Insolvent Italian dairy company Parmalat Finanziaria has decided not to sell the main activities of U.S. dairy operation Farmland Dairies and it is looking for a new chief executive for the company.

MILAN, Italy-Insolvent Italian dairy company Parmalat Finanziaria has decided not to sell the main activities of U.S. dairy operation Farmland Dairies and it is looking for a new chief executive for the company. Parmalat has also proposed placing debt and assets in a new company that could be partly owned by creditors.

The new entity is part of a proposed deal with creditors to be issued by state-appointed insolvency commissioner Enrico Bondi in the coming weeks.

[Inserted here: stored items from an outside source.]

/-- An integer added to an element. -/
def Res.add (r : Res) (v : Int) : Res :=
  ⟨((r.r1 + v) % (mod1 : Int)).toNat, ((r.r2 + v) % (mod2 : Int)).toNat, ((r.r3 + v) % (mod3 : Int)).toNat⟩

/-- The integer of [0, M) with an element's residues: Chinese remaindering. -/
def Res.lift (r : Res) : Nat :=
  (r.r1 * (mod2 * mod3) * 32768 + r.r2 * (mod1 * mod3) * 65535 + r.r3 * (mod1 * mod2) * 32769) % modM

/-- The integer of (−M/2, M/2] an element stands for. -/
def Res.toInt (r : Res) : Int := if modM / 2 < r.lift then (r.lift : Int) - modM else r.lift

/-! ### Products and bounds (R203, R204, 13 R256) -/

/-- A product p under scale s as it enters a tile of segment exponent e0, and whether it was shifted inexactly (R203). -/
def enterProduct (e0 p s : Int) : Int × Bool :=
  if e0 ≤ s then (p * (2 : Int) ^ (s - e0).toNat, false)
  else
    let (q, nx) := roundTo .rne false p.natAbs 0 false (e0 - s)
    (if p < 0 then -(q : Int) else q, nx)

/-- R204's term of a block pair of which c products are formed. DEDUCED, log entry 36. -/
def boundTerm (e0 : Int) (c : Nat) (ha hb : Hdr) : Nat :=
  if blkZero ha.1 || blkZero hb.1 then 0
  else
    let mag := fun (h : Byte) => if blkSigned h then 2 ^ (blkBits (blkWidth h) - 1) else 2 ^ blkBits (blkWidth h)
    let p := mag ha.1 * mag hb.1
    let s := blkScale ha.2 + blkScale hb.2
    if e0 ≤ s then c * p * 2 ^ (s - e0).toNat
    else
      let k := 2 ^ (e0 - s).toNat
      c * ((p + k - 1) / k)

/-- The bound grown by a term, rounded up to a multiple of 2^16 (R204). DEDUCED, log entry 36. -/
def growBound (b t : Nat) : Nat := (b + t + 65535) / 65536 * 65536

/-- The greatest of a list. -/
def maxOf (l : List Nat) : Nat := l.foldl Nat.max 0

/-- The payload of a 64-byte block (R198). -/
def payloadOf (bs : List Byte) : Nat := leNat ((bs.drop 2).take 62)

/-- The elements of a row of A as an operation multiplies them: value and scale. A sparse row takes those at the
selected positions of its two blocks (R256). -/
def rowElems (w : Blk) (sparse : Bool) (sel : List Nat) (hs : List Hdr) (ps : List Nat) (i : Nat) : List (Int × Int) :=
  let n := blkCount w
  let at_ := fun (blk s : Nat) =>
    let h : Hdr := hs.getD blk (0, 0)
    (blkElem h.1 (ps.getD blk 0) s, blkScale h.2)
  if sparse then sel.map fun p => at_ (2 * i + p / n) (p % n) else (List.range n).map (at_ i)

/-- The sum of the products of a row and a column, and whether any was shifted inexactly (R203). -/
def dotTile (e0 : Int) (row : List (Int × Int)) (col : List Int) (eb : Int) : Int × Bool :=
  (row.zip col).foldl (fun acc p =>
    let r := enterProduct e0 (p.1.1 * p.2) (p.1.2 + eb)
    (acc.1 + r.1, acc.2 || r.2)) (0, false)

/-- The positions set in metadata entries, in order (R256). -/
def metaSet (es : List Nat) : List Nat :=
  (List.range es.length).flatMap fun m => ((List.range 124).filter fun i => (es.getD m 0).testBit i).map (124 * m + ·)

/-- The positions a sparse operation selects from its metadata entries (R256); none where an entry is malformed. -/
def selected (es : List Nat) : Option (List Nat) :=
  let ok := es.all fun e => decide (e / 2 ^ 124 = 0) && decide (((List.range 124).filter fun i => e.testBit i).length = 62)
  if ok then some (metaSet es) else none

/-- Metadata entries a MOPS of a width needs (R256). -/
def metaNeed : Blk → Nat
  | .s16 => 1
  | .s8 => 1
  | .s4 => 2
  | .s2 => 4

/-- The bound term of a MOP (R204, 13 R253): the largest over its block pairs. -/
def tileTerm (e0 : Int) (w : Blk) (ha hb : List Hdr) : Nat :=
  maxOf (ha.flatMap fun a => hb.map (boundTerm e0 (blkCount w) a))

/-- The bound term of a MOPS (R204, R256): the largest over its block pairs, each with the positions that its metadata select in
its A block. -/
def sparseTerm (e0 : Int) (w : Blk) (metas : List Nat) (ha hb : List Hdr) : Nat :=
  let n := blkCount w
  let low := ((metaSet metas).filter (decide <| · < n)).length
  let high := ((metaSet metas).filter (decide <| n ≤ ·)).length
  maxOf (ha.zipIdx.flatMap fun (a, i) => hb.map (boundTerm e0 (if i % 2 = 0 then low else high) a))

/-- A tile whose bound grows by a term (R204). -/
def MTile.grown (t : MTile) (term : Nat) : MTile :=
  let b := growBound t.bound term
  let big := decide (2 ^ 47 ≤ b)
  { t with bound := b, boundHit := t.boundHit || big, of := t.of || big }
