-- ==== Sys2Proof/Machine/Engines.lean ====
section
/-! DEFINITION. The meanings of the engines' instructions and events (18, 15 R293 to R295, 13 R247, 25 R437 to R439): each
one operation of EngineOps or Collect. -/

namespace Sys2Proof.Machine

/-- ECMD (R341). -/
def execEcmd (m : Option XMod) (a : Opnd) (s : State) : Step State := issue (.abort abEngine) (ecmdM m a) s

/-- ECPY (R341). -/
def execEcpy (m : Option XMod) (ds : EDst) (ss : ESrc) (d a b c : Opnd) (s : State) : Step State :=
  issue (.abort abEngine) (ecpyM m ds ss d a b c) s

/-- EGATH (R341). -/
def execEgath (m : Option XMod) (ds : EDst) (d a b c : Opnd) (s : State) : Step State :=
  issue (.abort abEngine) (egathM m ds d a b c) s

/-- ESCAT (R341). -/
def execEscat (m : Option XMod) (ss : ESrc) (d a b c : Opnd) (s : State) : Step State :=
  issue (.abort abEngine) (escatM m ss d a b c) s

/-- ESUB (R341). -/
def execEsub (m : Option XMod) (a b : Opnd) (s : State) : Step State := issue (.abort abEngine) (esubM m a b) s

/-- ECOLL (R341). -/
def execEcoll (m : Option XMod) (a b : Opnd) (s : State) : Step State := issue (.abort abEngine) (ecollM m a b) s

/-- EBMP (R343). -/
def execEbmp (m : Option XMod) (d a : Opnd) (s : State) : Step State := issue (.abort abEngine) (ebmpM m d a) s

/-- MLOADB (R341). -/
def execMloadb (m : Option XMod) (d a b : Opnd) (s : State) : Step State := issue (.abort abEngine) (mloadbM m d a b) s

/-- KAOLIN_LOAD (13 R247). -/
def execKaolinLoad (cl : Nat) (s : State) : Step State := eventM (·.kaolinLoad cl) s

/-- KAOLIN_LOAD_COMPLETE (13 R247). -/
def execKaolinLoadComplete (cl : Nat) (s : State) : Step State := eventM (·.kaolinDone cl) s

/-- KICK (R337): SHADOW of a context's page submitted for a task on a core. -/
def execKick (e : EngRef) (ctx core : Nat) (g : Gid) (s : State) : Step State :=
  eventM (fun m =>
    let r := (m.find g).bind (·.rec_)
    let pc := ((m.find g).map fun t => t.pc.toNat).getD 0
    match m.kickOp e ctx core g r pc with
    | .ok m1 => m1
    | .error _ => m) s

/-- REGISTER_WRITE (R334): bytes written to SHADOW. -/
def execRegisterWrite (e : EngRef) (ctx off : Nat) (bs : List Byte) (s : State) : Step State :=
  eventM (fun m =>
    let at_ := mailAt e ctx - 0x30 + off
    if off + bs.length ≤ 0x20 then
      m.regWrite e ctx (cellsFrom off bs) (gidOf ctx 0) ⟨at_, BitVec.ofNat 64 at_, .dev, 0, false, true, none⟩ 0 bs.length
    else m) s

/-- COMMAND_FORWARD (R338). -/
def execCommandForward (cl n : Nat) (s : State) : Step State := eventM (·.forward cl n) s

/-- ENGINE_OPERATION_START (R337). -/
def execEngineOperationStart (e : EngRef) (s : State) : Step State := eventM (·.engineStart e) s

/-- CHUNK_COMPLETE (R339). -/
def execChunkComplete (e : EngRef) (k : Nat) (s : State) : Step State := eventM (·.chunkComplete e k) s

/-- ENGINE_OPERATION_END (R339). -/
def execEngineOperationEnd (e : EngRef) (s : State) : Step State :=
  eventM (fun m => if e.kind = .collective then m.collEnd e.unit else m.engineEnd e) s

/-- ENGINE_FAULT (R340). -/
def execEngineFault (e : EngRef) (s : State) : Step State :=
  eventM (fun m =>
    if e.kind = .collective ∧ ((m.eng e).active.bind (·.failed)).isNone then m.collFaults e.unit else m.engineFaults e) s

/-- METADATA_PUSH (R335). -/
def execMetadataPush (cl : Nat) (s : State) : Step State := eventM (·.metadataPush cl) s

/-- STREAM_TILE_LOAD (R294). -/
def execStreamTileLoad (e : EngRef) (n : Nat) (s : State) : Step State := eventM (·.streamTile e n false) s

/-- STREAM_TILE_STORE (R294). -/
def execStreamTileStore (e : EngRef) (n : Nat) (s : State) : Step State := eventM (·.streamTile e n true) s

/-- STREAM_END (R295). -/
def execStreamEnd (e : EngRef) (n : Nat) (s : State) : Step State := eventM (·.streamEnd e n) s

/-- COLLECTIVE_STEP (25 R437). -/
def execCollectiveStep (die n : Nat) (bs : List Byte) (s : State) : Step State := eventM (·.collStep die n bs) s

/-- COLLECTIVE_HOLD (25 R438). -/
def execCollectiveHold (die ctx : Nat) (s : State) : Step State := eventM (·.collHold die ctx true) s

/-- COLLECTIVE_RESUME (25 R438). -/
def execCollectiveResume (die ctx : Nat) (s : State) : Step State := eventM (·.collHold die ctx false) s

end Sys2Proof.Machine
end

"The restructuring plan will include a proposed agreement with creditors that would see the transfer to a separate assuming entity of all the assets and liabilities of those companies subject to the agreement," Parmalat said.

The proposal "will permit the payment of all privileged and preferential credits and the payment of unsecured credits via the allotment of shares in the assuming entity," it said.

The Parmalat scandal exploded in December when the Italian conglomerate acknowledged it did not have nearly $5 billion (U.S.) in funds it had claimed was in a Bank of America account. Parmalat then went into bankruptcy protection. An audit this year put the company's debt at about $18 billion-eight times more than Parmalat had claimed in September.